The error bars represent the upper and lower 95% confidence levels. All means displayed represent the estimated means from multilevel logistic regressions. (A) TP identification accuracy by VR and 2D. (B) TP identification accuracy by First and Third person scenes. (C) TP identification accuracy by Threatening and Non-threatening scenes. (D) TP identification accuracy in First and Third Person Scenes by VR and 2D. (E) TP identification accuracy in Threatening and Non-Threatening Scenes by VR and 2D. (F) TP identification accuracy in Threatening and Non-Threatening Scenes by First and Third Person Scenes. Planned comparisons revealed (E) that there was a significant difference between threatening and non-threatening scenes in VR (B = 2.14, SE = 0.79, p = .003). No other planned comparisons were significant. Exploratory comparisons revealed that there was (D) a significant difference between first person VR and first person 2D (B = -2.24, SE = 0.86, p = .047) and between first person 2D and third person VR (B = 2.80, SE = 0.88, p = .008). There was also (E) a significant difference between threatening 2D and non-threatening VR (B = 3.03, SE = 0.89, p = .004) and between non-threatening VR and non-threatening 2D (B = 2.86, SE = 0.90, p = .008). ** = 0.01; * = 0.05.

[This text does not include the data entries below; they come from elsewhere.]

/-- One lane of an outstanding result: instructions left in its lookahead window, the destinations that a write in the
window reached, and the values once they have arrived (R185). -/
structure LaneRes where
  left : Nat
  kept : List Nat := []
  vals : Option (List (DWord × Bool)) := none
  deriving DecidableEq, Repr

/-- An outstanding result (R10, R137, R185): its destinations, its lanes, the values on their way by lane, and whether all of
them have come together; for a uniform load `uld` is its PC and PRIO, at which a poisoned value traps (R207). -/
structure Result where
  id    : Nat
  dests : List Dest
  lanes : Tbl LaneRes
  data  : Tbl (List (DWord × Bool)) := []
  done  : Bool := false
  uld   : Option (DWord × Nat) := none
  deriving DecidableEq, Repr

/-- Last-use bits held back while lanes are parked at the instruction (R172): the registers and the lanes still there. -/
structure HeldFree where
  pc    : DWord
  regs  : List Nat
  lanes : LaneMask
  deriving DecidableEq, Repr

/-- A warp's monitor (R308). -/
structure Monitor where
  line  : MonLine
  armed : Bool
  fired : Bool
  armedAt : Nat
  deriving DecidableEq, Repr

/-- Lanes that left a barrier wait through an asynchronous trap (R303). -/
structure TrapMark where
  bar   : Nat
  phase : Nat
  pc    : DWord
  lanes : LaneMask
  deriving DecidableEq, Repr

/-- A pending signature: the cv it is for and the commands that must end first (R361). -/
structure PendingSig where
  cv   : Nat
  cmds : List Nat
  deriving DecidableEq, Repr

/-- The fragment that a lane holds, with its Gate entry (R376, R379, R380). -/
structure Frag where
  pass  : Nat
  x     : Nat
  y     : Nat
  seq   : Nat
  cov   : Nat
  prim  : Nat
  z     : Word
  tile  : Nat
  front : Bool
  gate  : Nat
  closed : Bool := false
  deriving DecidableEq, Repr

/-- A candidate or committed hit of a ray query (R415): exact values as fractions. -/
structure Hit where
  t      : ℚ
  u      : ℚ
  v      : ℚ
  tri    : Nat
  primid : Word
  front  : Bool
  deriving DecidableEq, Repr

/-- STATE of a ray query (R415, R420). -/
inductive QueryState | active | candidate | ended
  deriving DecidableEq, Repr

/-- A lane's ray query (R415): `depth` is SP, `comm` and `cand` the committed hit and the candidate; TCUR is the t of the first, or
TMAX. The stack lies in the local window. -/
structure RayQuery where
  st     : QueryState
  flags  : RayFlags
  ptr    : DWord
  ray    : List Word
  poison : Bool
  bytes  : Nat
  nodeOff : Nat
  nodeCnt : Nat
  triOff : Nat
  triCnt : Nat
  depth  : Nat := 1
  cand   : Option Hit := none
  comm   : Option Hit := none
  overflow : Bool := false
  fault  : Bool := false
  fstat  : Nat := 0
  faddr  : DWord := 0
  deriving DecidableEq, Repr

/-- A resident or saved warp: its registers, frontier and control state. `left` are the entries, as they were parked, of lanes
released from a wait in this cc (R167). `due` are the flags of instructions that still run, with the cc of their
retirement (R72). -/
structure Warp where
  block   : Nat
  idx     : Nat
  core    : Nat
  part    : Nat
  slot    : Nat
  role    : Nat := 0
  floor   : Nat
  ceil    : Nat
  live    : LaneMask
  entries : List Entry
  v       : Tbl LaneVal := []
  mapped  : BitVec 256 := 0
  spilled : BitVec 256 := 0
  pv      : Tbl LaneMask := []
  pp      : Tbl LaneMask := []
  s       : Tbl DWord := []
  q       : BitVec 8 := 0
  m       : Tbl LaneMask := []
  fflags  : Word := 0
  due     : List (Nat × Word) := []
  depth   : Tbl Nat := []
  traps   : Tbl LaneTrap := []
  budget  : Option Nat := none
  age     : Nat := 0
  lastIssue : Nat := 0
  cls     : Nat := 1
  clsHold : Bool := false
  monitor : Option Monitor := none
  tokens  : Tbl Nat := []
  marks   : List TrapMark := []
  sigs    : List PendingSig := []
  results : List Result := []
  heldFrees : List HeldFree := []
  left    : List Entry := []
  frags   : Tbl Frag := []
  inside  : LaneMask := 0
  orderCmds : Tbl (List Nat) := []
  rays    : Tbl RayQuery := []
  opened  : Tbl Nat := []
  tileDue : Bool := false
  deriving DecidableEq, Repr

/-! ## Barriers, opens, blocks (chapters 1, 9, 10) -/

/-- OPENR of a word: the holders of open reads (R229, R268). -/
abbrev OpenR := List Nat

/-- OPENW and OPENR of a word. -/
structure WordOpens where
  w : Option Nat := none
  r : OpenR := []
  deriving DecidableEq, Repr

/-- How a phase of a barrier ended: the warp whose arrival completed it, the result of its payloads, the last arriver of
deterministic mode (R299, R301). -/
structure PhaseEnd where
  lastBy : Option Nat
  res : DWord
  det : Option Nat
  deriving DecidableEq, Repr

/-- A named barrier (R293). `out` are the warps not in COUNTED, `dropped` those marked to leave it, `contrib` the payloads of
the warps that have arrived, `vals` those of each warp's lanes, `ends` how earlier phases ended. -/
structure Barrier where
  phase   : Word := 0
  out     : List Nat := []
  arrived : Tbl LaneMask := []
  count   : Option Nat := none
  named   : Bool := false
  op      : Option BarOp := none
  contrib : Tbl DWord := []
  vals    : Tbl (Tbl DWord) := []
  dropped : List Nat := []
  ends    : Tbl PhaseEnd := []
  deriving DecidableEq, Repr

/-- An asynchronous trap waiting to be taken (R159). -/
structure AsyncTrap where
  warp   : Nat
  lanes  : LaneMask
  cause  : Nat
  detail : Nat
  addr   : DWord
  deriving DecidableEq, Repr

/-- The life of a block: `rendezvous` says that every live thread stands at one switch point (R116). -/
inductive BlockState
  | running
  | saved
  | rendezvous (k : Nat)
  deriving DecidableEq, Repr

/-- A byte-count barrier object (R332): the block in whose region it lies, and its offset there. -/
structure Obj where
  block : Nat
  off   : Nat
  deriving DecidableEq, Repr

/-- A resident or saved block (R26, R100–R106). `absent` are its absent lines, each with the objects of the copies that write
it (R13, R14); `named` the guard slots that it has named (R339) and `gwrites` those that it has written with CGUARD (R345), `saveReq` a
save that has been requested, `stopping` one that has begun, so that its warps do not issue (R123), `quantumEnd` the device time in ns at which its quantum ends (R121), `savedAt` the cc of
its save. -/
structure Block where
  launch  : Nat
  lin     : Nat
  wid     : DWord
  core    : Nat
  base    : Nat
  variant : Nat
  warps   : Nat
  st      : BlockState := .running
  saveReq : Bool := false
  stopping : Bool := false
  slot    : Nat
  spadBase : Nat
  spadBytes : Nat
  spad    : Tbl Byte := []
  absent  : Tbl (List Obj) := []
  opens   : Tbl WordOpens := []
  named   : List Nat := []
  gwrites : List Nat := []
  bars    : Tbl Barrier := []
  exited  : List Nat := []
  hint    : Nat := 0
  quantumEnd : Nat
  mrule   : Nat := 256
  mact    : Bool := false
  flBinding : Option DWord := none
  flPixels : Nat := 0
  flPages  : Nat := 0
  pass    : Option Nat := none
  firmware : Bool := false
  savedAt : Nat := 0
  deriving DecidableEq, Repr

/-! ## Launches (chapter 4) -/

structure Variant where
  pcOff   : Nat
  floor   : Nat
  ceil    : Nat
  spad    : Nat
  deriving DecidableEq, Repr
structure Role where
  pcOff   : Nat
  variant : Nat
  warps   : Nat
  deriving DecidableEq, Repr

/-- An entry record as the dispatch engine reads it (R53, R54). -/
structure EntryRec where
  codeBase   : DWord
  warps      : Nat
  vmask      : Nat
  carryRegs  : Nat
  carryBound : Nat
  switchCnt  : Nat
  roleCnt    : Nat
  variants   : List Variant
  roles      : List Role
  switch     : List (List Nat)
  deriving DecidableEq, Repr

/-- An accepted launch: the record's fields (R88, R89), its entry record, its identity and its progress. `waitSince` is the device time in ns at which
its earliest unadmitted unit began to count as waiting, `openSince` that at which the launch last became eligible (R110, R118). -/
structure Launch where
  id        : Nat
  asid      : Nat
  depth     : Nat
  entry     : EntryRec
  args      : DWord
  seed      : DWord
  flags     : Word
  wdog      : Nat
  widths    : List Nat
  extents   : List Nat
  gangField : Nat
  localSize : Nat
  localSlots : Nat
  localBase : DWord
  argCount  : Nat
  argStride : Nat
  chunkMin  : Nat
  pinQuota  : Nat
  complete  : DWord
  queues    : List DWord
  nextUnit  : Nat := 0
  admitted  : List Nat := []
  done      : Nat := 0
  next      : Nat := 0
  dealt     : Tbl Nat := []
  slotsUsed : List Nat := []
  pinned    : Nat := 0
  held      : Bool := false
  cancelled : Bool := false
  lost      : Bool := false
  firmware  : Bool := false
  refresh   : Bool := false
  waitSince : Nat := 0
  openSince : Nat := 0
  deriving DecidableEq, Repr

/-- A place in the waiting order (R99, R121): the blocks of a launch that have not been admitted, or a saved unit. -/
inductive WaitItem
  | fresh (launch : Nat)
  | saved (blocks : List Nat) (since : Nat)
  deriving DecidableEq, Repr

/-! ## Memory system (chapters 8 and 9) -/

/-- STATE of a word in an L1 (R229). -/
inductive L1St | invalid | shared | leased | owned
  deriving DecidableEq, Repr
structure L1Word where
  st     : L1St
  dirty  : Bool
  val    : Word
  poison : Bool
  deriving DecidableEq, Repr

/-- An L1 line: its lease expiry, the virtual line of its last fill (log entry 19), its words, and the opens of other agents that fills and forwards carried (R229, R281). -/
structure L1Line where
  expiry : Nat := 0
  vline  : Nat := 0
  words  : Tbl L1Word := []
  others : Tbl WordOpens := []
  deriving DecidableEq, Repr

/-- A cached translation (R256): who holds it (core n is n, yard y is 1000 + y), its tag and its leaf entry. -/
structure TlbEntry where
  holder : Nat
  asid   : Nat
  va     : Nat
  size   : Nat
  pte    : DWord
  deriving DecidableEq, Repr

/-- A walk-cache entry of a yard (R256): a non-leaf entry of a level, for the virtual addresses that it covers. -/
structure WalkEntry where
  yard : Nat
  asid : Nat
  lv   : Nat
  va   : Nat
  pte  : DWord
  deriving DecidableEq, Repr

/-- A bound region (R258). -/
structure Binding where
  block : Nat
  word  : DWord
  size  : Nat
  start : Nat
  len   : Nat
  deriving DecidableEq, Repr

/-- What an LSU operation is. -/
inductive OpKind | load | store | atomic | red | prefetch
  deriving DecidableEq, Repr

/-- A lane's access inside one sector: byte offset in the sector, bytes, pointer, and the data of a store or the operands of an
atomic. -/
structure LaneAcc where
  lane : Nat
  off  : Nat
  size : Nat
  vaddr : DWord
  x    : Nat
  y    : Nat
  deriving DecidableEq, Repr

/-- The progress of one sector's part of an operation. -/
inductive PartState | unsent | sent (req : Nat) | done
  deriving DecidableEq, Repr
/-- The part of an operation in one sector; `hit` are lanes that the L1 could serve and that wait because they share a word with one that it could
not (R153, R227). -/
structure OpPart where
  sec   : Nat
  words : BitVec 32
  accs  : List LaneAcc
  st    : PartState := .unsent
  hit   : LaneMask := 0
  deriving DecidableEq, Repr

/-- Where an LSU operation goes: device memory, coherent or uncached host memory, a remote peer, the scratchpad of a member of block lin's gang that
has still to start (R109). -/
inductive MemSpace | device | host | hostUncached | remote (peer : Nat) | member (lin : Nat)
  deriving DecidableEq, Repr

/-- An access that the load-store engine has accepted and not completed (R10, R231). `raced` are the lanes whose race check
failed in deterministic mode, with the word's address (R283); `hold` keeps an operation while its instruction issues, and `sentAt` is
the device time at which it began, in ns. -/
structure LsuOp where
  id     : Nat
  launch : Nat
  warp   : Nat
  lanes  : LaneMask
  kind   : OpKind
  space  : MemSpace
  pol    : Policy
  cls    : CacheClass
  aop    : AtomOp := .add
  ord    : Order
  scope  : Scope
  checked : Bool
  det    : Bool
  region : Option (Nat × Nat) := none
  result : Option Nat := none
  parts  : List OpPart
  raced  : Tbl DWord := []
  hold   : Bool := false
  sentAt : Nat := 0
  deriving DecidableEq, Repr

/-- The requests of R270. -/
inductive ReqKind | rdS | rdL | rdN | ownRq | upg | wrT | wrN | at | wb
  deriving DecidableEq, Repr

Investigating interactive effects, we found no significant interaction (see Fig 1D) between the 2D vs. VR and first- vs. third-person perspective on TP identification accuracy (χ2 [5] = 0.91, p = .339). Planned comparisons revealed no significant differences between the perspectives within 2D or VR (see Fig 1D for exploratory difference between conditions). The results go against our hypotheses that the difference between the first- and third-person perspectives would be more pronounced in VR compared with 2D. We found no significant interaction (see Fig 1E) between 2D and VR and threatening and non-threatening on TP identification accuracy (χ2 [5] = 2.56, p = .110). Planned comparison, however, revealed a significant difference between the threatening and non-threatening conditions in VR, where the threatening conditions resulted in higher accuracy compared with the non-threatening condition (see also Fig 1E for the exploratory differences between conditions). This falls in line with our hypotheses that threats in VR are more realistic and that threatening scenes enhance accuracy. However, as can be seen in Fig 1E, there appears to have been a ceiling effect of accuracy in both the threatening and non-threatening condition in 2D. It is, therefore, unclear if the lack of difference in 2D was due to the ceiling effect or the actual condition. When we investigated the interaction between first- and third-person perspectives and threatening and non-threatening manipulations on TP identification accuracy. We found no significant interaction between the manipulations (χ2 [5] = 0.00 p = 1.000) and planned comparisons revealed no significant differences (see Fig 1F). The results indicate that there is no difference between threatening and non-threatening scenes seen from a first- or third person perspective, which goes against our hypotheses. However, this may also be due to overall ceiling effects in the study; indicating that the task was perhaps too easy. Lastly, using the variable combining accuracy and confidence information, we found that the results exactly mirrored the analyses using the dichotomous outcome variable in terms of significant effects.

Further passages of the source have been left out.